Let’s say we want to visualise the degee centrality in order to demonstrate who is prominent in the network. Use the chunk below and see how we combine the plot() with the degree() functions from igraph.
plot(grime_08_clean, vertex.size = degree(grime_08_clean))
Pretty cool, right? Bear in mind that this literally assigned the node size to equal the value of the degree centrality. So, if a node has a degree value of 100, the their size will equal 100. This will likely crowd out other nodes in your visualisation. If this occurs, you may try dividing the degree scores by a constant (for example. 10). This will divide every node’s degree score, so the visual will still represent the relative differences between their degree. To do this simply add a division after the degree() argument. If the opposite occurs (i.e. the node’s degree centrality is too small to visualise) you can multiply it by a constant. See the examples below.
par(mfrow = c(1, 2))
set.seed(123)
plot(grime_08_clean, vertex.size = degree(grime_08_clean)/2, sub = "Node Size = Degree/2")
set.seed(123)
plot(grime_08_clean, vertex.size = degree(grime_08_clean)*2, sub = "Node Size = Degree*2")
There are many measures that you can use to tell a story about individuals in your network. They all rely on sightly different maths and algorithms. As such, I encourage you to learn, at least on a fundamental level what each measure captures so you can understant what the measure is really telling you.
Furthermore, it may make sense to remove isolates from the network and only keep the main component of the network. Depending on what measures you are using, isolates are often left out. For example, you can’t get the constraint measure for an isolate. So, you may consider only including those with connections in your analysis. This depends on what you are trying to do. I encourage you to be mindful of what you are asking and then consider if you need everyone in the network (i.e. including isolates) or if your question only involves those with connections to others.
We can now make this a dataframe with all the information that we have created. To do this, we need to create objects (vectors) with all of the measures we care for. Then we can assign these to a data frame that we can use.
So far, you have been just using the arguments directly and seeing them populate in the console. A good practice is to make them objects so you can use them in the future. This way, you do not have to re run the function every time. To do this, simply use the assignment operator.
degree <- degree(grime_08_clean)
strength <- strength(grime_08_clean)
close <- closeness(grime_08_clean)
betweenness <- betweenness(grime_08_clean)
constraint <- constraint(grime_08_clean)
Note that these all create vector value objects in your environment from which you can create a table with all of these.
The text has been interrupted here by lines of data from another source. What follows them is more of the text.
-- ==== Sys2Proof/Laws/Declare.lean ====
section
/-! SUPPORT. Declarations: the checks, the parts, the assembly buffers, and what an acceptance, a refusal, a conflict and
an amendment leave at the end of their service. -/

namespace Sys2Proof.Machine

variable {s t : State} {n : ParcelNo} {i : ContextId} {e : IntakeEntry} {rest : List IntakeEntry}

/-! ## The checks (R34 to R37) -/

theorem distinct_iff {α} [BEq α] [LawfulBEq α] (l : List α) : distinct l = true ↔ l.Nodup := by
  induction l with
  | nil => simp [distinct]
  | cons a l ih => simp [distinct, ih]

theorem direction_iff (d : BitVec 2) : (directionOfCode d).isSome = true ↔ d = 0#2 ∨ d = 1#2 := by revert d; decide

/-- FORM passes exactly as R34 and R35 say. -/
theorem formOk_iff (p : Part0) (items) : formOk p items = true ↔ FormPasses p items := by
  unfold formOk part0InRange nodeSetOk rosterOk tankCount countRole FormPasses
  simp only [Bool.and_eq_true, decide_eq_true_eq, distinct_iff, direction_iff, List.all_eq_true, bne_iff_ne,
      beq_iff_eq, Bool.not_eq_true', List.contains_eq_mem, decide_eq_false_iff_not]
  have h : ∀ role : Role, (List.filter (fun x => decide (x.role = role)) items) = items.filter (fun i => i.role ==
      role) := by
    intro role; refine List.filter_congr fun x _ => ?_; rw [Bool.eq_iff_iff]; simp
  simp only [h]
  tauto

/-- TANK_BUSY as R36 says. -/
theorem tankBusy_iff (n items) (s : State) : tankBusy n items s = true ↔ TankIsBusy n items s := by
  simp only [tankBusy, TankIsBusy, List.any_eq_true, State.holdersOf, List.mem_filter, Bool.and_eq_true, beq_iff_eq,
      Bool.or_eq_true, bne_iff_ne]
  refine exists_congr fun x => and_congr_right fun _ => exists_congr fun h => ?_
  have : s.inBoundState h.parcel = true ↔ ∃ e, s.dirFind h.parcel = some e ∧ e.state.isBound = true := by
    simp only [State.inBoundState]; cases s.dirFind h.parcel <;> simp
  rw [this]; tauto

/-- NO_SLOTS as R37 says. -/
theorem lacks_iff (items) (a : AcceptanceUnit) : (decide (freeEntries a < tankCount items) || decide (freeSlots a <
    tankCount items)) = true ↔ LacksSlots items a := by
  simp only [Bool.or_eq_true, decide_eq_true_eq]
  rfl

/-- The checks look at the heard-node set, the roster directory, the table and the acceptance table alone. -/
theorem validate_congr {u v : State} {n source p items} (h1 : u.eng.heard = v.eng.heard) (h2 : u.eng.rosterDir =
    v.eng.rosterDir) (h3 : u.eng.directory.length = v.eng.directory.length)
   (h4 : ∀ m, m ≠ n → u.inBoundState m = v.inBoundState m) (h5 : u.isHeld n = v.isHeld n) (h6 : u.acc.entries =
       v.acc.entries) (h7 : u.acc.slots = v.acc.slots) : validate source n p items u = validate source n p items v :=
           by
  have ht : tankBusy n items u = tankBusy n items v := by
    simp only [tankBusy, State.holdersOf, h2]
    congr 1; funext x
    congr 1; funext h
    by_cases hh : h.parcel = n
    · simp [hh]
    · rw [h4 _ hh]
  have hfe : freeEntries u.acc = freeEntries v.acc := by simp only [freeEntries, h6]
  have hfs : freeSlots u.acc = freeSlots v.acc := by simp only [freeSlots, h7]
  simp only [validate, h1, ht, h3, h5, hfe, hfs]

/-! ## The parts (R24) -/

theorem parseItems_length (l : List Byte) (k : Nat) (h : l.length = 2 * k) : (parseItems l).length = k := by
  induction k generalizing l with
  | zero => have : l = [] := List.length_eq_zero_iff.1 (by omega)
            subst this; rfl
  | succ k ih =>
    match l with
    | [] => simp at h
    | [a] => simp at h; omega
    | a :: b :: l => simp only [parseItems, List.length_cons]; rw [ih l (by simp at h; omega)]

theorem isNextPart_iff (e : IntakeEntry) (a : Assembly) : IsNextPart e a ↔ ¬ ((e.item.toNat != a.nextPart ||
    e.payload.length != partLength a.part0.count a.nextPart) = true) := by
  unfold IsNextPart partLength
  simp only [Bool.or_eq_true, bne_iff_ne, beq_iff_eq, not_or, not_not]

theorem parsePart0_none {l : List Byte} (h : l.length ≠ 20) : parsePart0 l = none := by
  unfold parsePart0
  split
  · exact absurd rfl h
  · rfl

theorem applyEntry_declare {e : IntakeEntry} (hi : e.entryIndex = 3) (hu : s.line.standing ≠ .unnumbered)
    (h0 : e.parcel ≠ 0#4) (h2 : e.item.toNat ≤ 2) : applyEntry e s = if e.item = 0#6 then takePart0 e s else
        takeRosterPart e s := by
  have : (s.line.standing == .unnumbered || e.parcel == 0#4 || decide (2 < e.item.toNat)) = false := by
    simp [hu, h0]; omega
  simp only [applyEntry, hi, applyDeclare, this, Bool.false_eq_true, if_false, beq_iff_eq]

/-! ## Assembly buffers -/

theorem numberAssembled_free {E : Engine} {n} (h : ∀ a, E.buf0 = some a ∨ E.buf1 = some a → a.parcel ≠ n) :
    E.numberAssembled n = false := by
  simp only [Engine.numberAssembled]
  cases h0 : E.buf0 with
  | none => cases h1 : E.buf1 with
    | none => rfl
    | some a => simp [numberedFor, h a (.inr h1)]
  | some a =>
    cases h1 : E.buf1 with
    | none => simp [numberedFor, h a (.inl h0)]
    | some c => simp [numberedFor, h a (.inl h0), h c (.inr h1)]

theorem numberAssembled_used {E : Engine} {n} (h : ∃ a, (E.buf0 = some a ∨ E.buf1 = some a) ∧ a.parcel = n) :
    E.numberAssembled n = true := by
  obtain ⟨a, h | h, rfl⟩ := h <;> simp [Engine.numberAssembled, h, numberedFor]

theorem setBuffer_sameRecords (X : State) (b : Fin 2) (a : Option Assembly) : SameRecords X (X.setBuffer b a) := by
  match b with
  | 0 => exact ⟨rfl, fun j => by cases j <;> rfl, rfl⟩
  | 1 => exact ⟨rfl, fun j => by cases j <;> rfl, rfl⟩

theorem setBuffer_beside (X : State) (n) (b : Fin 2) (a : Option Assembly) : Beside n X (X.setBuffer b a) := by
  refine ⟨setBuffer_sameRecords X b a, ?_, ?_, ?_⟩
  · match b with
    | 0 => rfl
    | 1 => rfl
  · match b with
    | 0 => rfl
    | 1 => rfl
  · match b with
    | 0 => exact fun m h => .inl h
    | 1 => exact fun m h => .inl h

theorem setBuffer_rest (X : State) (b : Fin 2) (a : Option Assembly) : (X.setBuffer b a).port = X.port ∧ (X.setBuffer b
    a).line = X.line ∧ (X.setBuffer b a).acc = X.acc ∧ (X.setBuffer b a).counters = X.counters ∧ (X.setBuffer b
        a).eng.heard = X.eng.heard ∧ (X.setBuffer b a).eng.rosterDir = X.eng.rosterDir ∧ (X.setBuffer b
            a).eng.directory = X.eng.directory ∧ (X.setBuffer b a).store = X.store ∧ (X.setBuffer b a).eng.w0 =
                X.eng.w0 ∧ (X.setBuffer b a).eng.w1 = X.eng.w1 ∧ (X.setBuffer b a).eng.dueWrites = X.eng.dueWrites ∧
                    (X.setBuffer b a).eng.buffer b = a := by
  match b with
  | 0 => exact ⟨rfl, rfl, rfl, rfl, rfl, rfl, rfl, rfl, rfl, rfl, rfl, rfl⟩
  | 1 => exact ⟨rfl, rfl, rfl, rfl, rfl, rfl, rfl, rfl, rfl, rfl, rfl, rfl⟩

theorem buffer_of {E E' : Engine} (b : Fin 2) (h0 : E.buf0 = E'.buf0) (h1 : E.buf1 = E'.buf1) : E.buffer b = E'.buffer
    b := by
  match b with
  | 0 => exact h0
  | 1 => exact h1

/-! ## Services that change the buffers and post alone -/

theorem ended_plain {X : State} (hq : s.Quiet) (h1 : X.sup = s.sup) (h2 : X.tmr = s.tmr) (h3 : X.eng.dueWrites = []) :
    endService (countOther X) = X.counted :=
  endService_unwritten (by rw [h1]; exact hq.1) (by rw [h2]; exact hq.2.1) h3

/-- An intake service that only fills or frees a buffer. -/
theorem intake_setBuffer (hc : s.HeadChosen e rest) (hq : s.Quiet) (b a) (h : applyEntry e
    { s with acc := (s.headTaken rest).acc } = State.setBuffer { s with acc := (s.headTaken rest).acc } b a) :
    exec .intakeService s = .next ((s.headTaken rest).setBuffer b a) := by
  have h2 := hq.2.2
  rw [exec_intakeService hc hq, h, ended_plain hq (by match b with | 0 => rfl | 1 => rfl)
      (by match b with | 0 => rfl | 1 => rfl) (by match b with | 0 => exact h2 | 1 => exact h2)]
  cases s with
  | mk l a en st lg tm p su co pe =>
    cases en
    simp only at h2
    subst h2
    match b with
    | 0 => rfl
    | 1 => rfl

/-- An intake service whose rule changes nothing. -/
theorem intake_plain (hc : s.HeadChosen e rest) (hq : s.Quiet) (h : applyEntry e
    { s with acc := (s.headTaken rest).acc } = { s with acc := (s.headTaken rest).acc }) :
    exec .intakeService s = .next (s.headTaken rest) := by
  have h2 := hq.2.2
  rw [exec_intakeService hc hq, h, endService_unwritten (by exact hq.1) (by exact hq.2.1) (by exact hq.2.2)]
  cases s with
  | mk l a en st lg tm p su co pe =>
    cases en
    simp only at h2
    subst h2
    rfl

/-- An intake service that only counts a conflict. -/
theorem intake_conflict (hc : s.HeadChosen e rest) (hq : s.Quiet) (h : applyEntry e
    { s with acc := (s.headTaken rest).acc } = State.bump { s with acc := (s.headTaken rest).acc } .conflicts) :
    exec .intakeService s = .next
        { s.headTaken rest with counters := { s.counters with conflicts := min 65535 (s.counters.conflicts + 1) } } :=
            by
  have h2 := hq.2.2
  rw [exec_intakeService hc hq, h, endService_unwritten (by exact hq.1) (by exact hq.2.1) (by exact hq.2.2)]
  cases s with
  | mk l a en st lg tm p su co pe =>
    cases en
    simp only at h2
    subst h2
    rfl

/-- In a service on the head of the intake queue, a state that differs from the start in the engine alone, with what
its engine is at the end. -/
structure EngOnly (s : State) (rest) (U u : State) : Prop where
  eng : U.counted.eng = u.eng
  line : U.line = s.line
  acc : U.acc = (s.headTaken rest).acc
  store : U.store = s.store
  tmr : U.tmr = s.tmr
  sup : U.sup = s.sup
  port : U.port = s.port
  counters : U.counters = s.counters
  due : U.eng.dueWrites = []

theorem engOnly_setBuffer (hq : s.Quiet) (b a) : EngOnly s rest (State.setBuffer
    { s with acc := (s.headTaken rest).acc } b a) ((s.headTaken rest).setBuffer b a) := by
  have h2 := hq.2.2
  match b with
  | 0 => refine ⟨?_, rfl, rfl, rfl, rfl, rfl, rfl, rfl, h2⟩
         cases s with
         | mk l a en st lg tm p su co pe => cases en; simp only at h2; subst h2; rfl
  | 1 => refine ⟨?_, rfl, rfl, rfl, rfl, rfl, rfl, rfl, h2⟩
         cases s with
         | mk l a en st lg tm p su co pe => cases en; simp only at h2; subst h2; rfl

theorem engOnly_plain (hq : s.Quiet) : EngOnly s rest { s with acc := (s.headTaken rest).acc } (s.headTaken rest) := by
  have h2 := hq.2.2
  refine ⟨?_, rfl, rfl, rfl, rfl, rfl, rfl, rfl, h2⟩
  cases s with
  | mk l a en st lg tm p su co pe => cases en; simp only at h2; subst h2; rfl

theorem EngOnly.touch {U u : State} (h : EngOnly s rest U u) (i) : EngOnly s rest (U.touch i) (u.touch i) := by
  refine ⟨?_, h.line, h.acc, h.store, h.tmr, h.sup, h.port, h.counters, h.due⟩
  have := h.eng
  show ({ U.counted.eng with lessRecent := otherContext i } : Engine) = { u.eng with lessRecent := otherContext i }
  rw [this]

/-- The ALARM of a refusal (R41). -/
def refusalFrame (s : State) (n : ParcelNo) (reason : RefusalReason) : OfferedFrame :=
  { key := mkKey .alarm s.sup.straps.station n 1#6, payload := [1#8, reason.code, 0#8, 0#8, 0#8, 0#8] }

theorem refusal_frame {U : State} (n : ParcelNo) (reason : RefusalReason) (h : U.sup = s.sup) :
    ownFrame U .alarm n 1#6 ([declareRefusedCode, reason.code] ++ be32 0#32) = refusalFrame s n reason := by
  simp only [ownFrame, State.station, h]
  rfl

/-- An intake service that ends in a refusal (R41). -/
theorem intake_refused (hc : s.HeadChosen e rest) (hq : s.Quiet) {U u : State} {reason : RefusalReason}
    (hU : EngOnly s rest U u)
    (h : applyEntry e { s with acc := (s.headTaken rest).acc } = refuse e.parcel e.source reason U) :
    ∃ t, exec .intakeService s = .next t ∧ t.eng = u.eng ∧ t.store = s.store ∧ t.acc = (s.headTaken rest).acc ∧
      Refused s t e.parcel e.source reason := by
  have hx := exec_intakeService hc hq
  have hf := refusal_frame e.parcel reason hU.sup
  rw [h, refuse] at hx
  simp only [hf] at hx
  have hoff := offer_line_congr (refusalFrame s e.parcel reason) false hU.line
  rw [ended_plain hq (by rw [post_sup, offer_sup, hU.sup]) (by rw [post_tmr, offer_tmr, hU.tmr])
    (by rw [post_eng, offer_eng, hU.due])] at hx
  refine ⟨_, hx, ?_, ?_, ?_, ?_, ?_⟩
  · rw [← hU.eng]
    simp only [State.counted, State.setEng, State.setStoreLog, post_eng, offer_eng, State.starvationCounted]
  · exact (post_store _ _).trans ((offer_store _ _ _).trans hU.store)
  · exact (post_acc _ _).trans ((offer_acc _ _ _).trans hU.acc)
  · exact (post_line _ _).trans hoff.2
  · rw [show (offer { key := mkKey .alarm s.sup.straps.station e.parcel 1#6
                      payload := [1#8, reason.code, 0#8, 0#8, 0#8, 0#8] } false s).1 = _ from hoff.1.symm]
    exact (posted_post s _ _ ((offer_port _ _ _).trans hU.port)
      ((offer_noticesLost _ _ _).trans (congrArg _ hU.counters))
      (congrArg _ ((offer_tmr _ _ _).trans hU.tmr))).congr rfl rfl

/-- An intake service that ends in a conflict with a held number (R32). -/
theorem intake_declareConflict (hc : s.HeadChosen e rest) (hq : s.Quiet) {U u : State} {held} (hU : EngOnly s rest U u)
    (h : applyEntry e { s with acc := (s.headTaken rest).acc } = declareConflict e.parcel e.source held U) :
   ∃ t, exec .intakeService s = .next t ∧ t.eng = u.eng ∧
      t.store = s.store ∧ t.acc = (s.headTaken rest).acc ∧ t.line = s.line ∧
      t.counters.conflicts = min 65535 (s.counters.conflicts + 1) ∧
      Posted s t (.declareConflict e.parcel e.source held) := by
  have hx := exec_intakeService hc hq
  rw [h, declareConflict] at hx
  rw [ended_plain hq (by rw [post_sup]; exact hU.sup) (by rw [post_tmr]; exact hU.tmr)
      (by rw [post_eng]; exact hU.due)] at hx
  refine ⟨_, hx, ?_, ?_, ?_, ?_, ?_, ?_⟩
  · rw [← hU.eng]
    simp only [State.counted, State.setEng, State.setStoreLog, post_eng, State.starvationCounted]
    rfl
  · exact (post_store _ _).trans hU.store
  · exact (post_acc _ _).trans hU.acc
  · exact (post_line _ _).trans hU.line
  · have : ∀ (u : State) b, (u.post b).counters.conflicts = u.counters.conflicts := by
      intro u b; simp only [State.post]; split <;> rfl
    refine (this _ _).trans ?_
    show min 65535 (U.counters.conflicts + 1) = _
    rw [hU.counters]
  · exact (posted_post s (U.bump .conflicts) _ hU.port (by show U.counters.noticesLost = _; rw [hU.counters]) (congrArg
        _ hU.tmr)).congr rfl rfl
You ca combine these into a table using the data.frame() function then list each column setting them equal to the appropriate vectors. I also create a column with the year that these data are pulled from. Finally, I name the column that lists the node names.
node_data <- data.frame(
grime_degree = degree,
grime_strength = strength,
grime_close = close,
grime_constraint = constraint,
grime_betweenness = betweenness,
year = 2008,
name = V(grime_08_clean)$name
)
head(node_data)
## grime_degree grime_strength grime_close grime_constraint
## Asher D 1 1 0.3333333 1.0
## Dizzee Rascal 0 0 NaN NaN
## Lethal Bizzle 0 0 NaN NaN
## Scorcher 1 1 0.3333333 1.0
## Bless Beats 2 2 0.2500000 0.5
## Flowdan 2 2 0.2500000 0.5
## grime_betweenness year name
## Asher D 0 2008 Asher D
## Dizzee Rascal 0 2008 Dizzee Rascal
## Lethal Bizzle 0 2008 Lethal Bizzle
## Scorcher 0 2008 Scorcher
## Bless Beats 0 2008 Bless Beats
## Flowdan 0 2008 Flowdan
Now, you can use your imagination on the types of things you can do with this information. What types of analyses can you think of? Maybe centrality is associated with some other attribute or variable. This network, for example, is of musicians. Perhaps centrality is associated with success, popularity, or other accolades. Perhaps, central positions are filled more by one type of artist than another (e.g. male/female, one form of music vs another). You could perform correlations, differences of means, regressions etc. The possibilities are plenty!!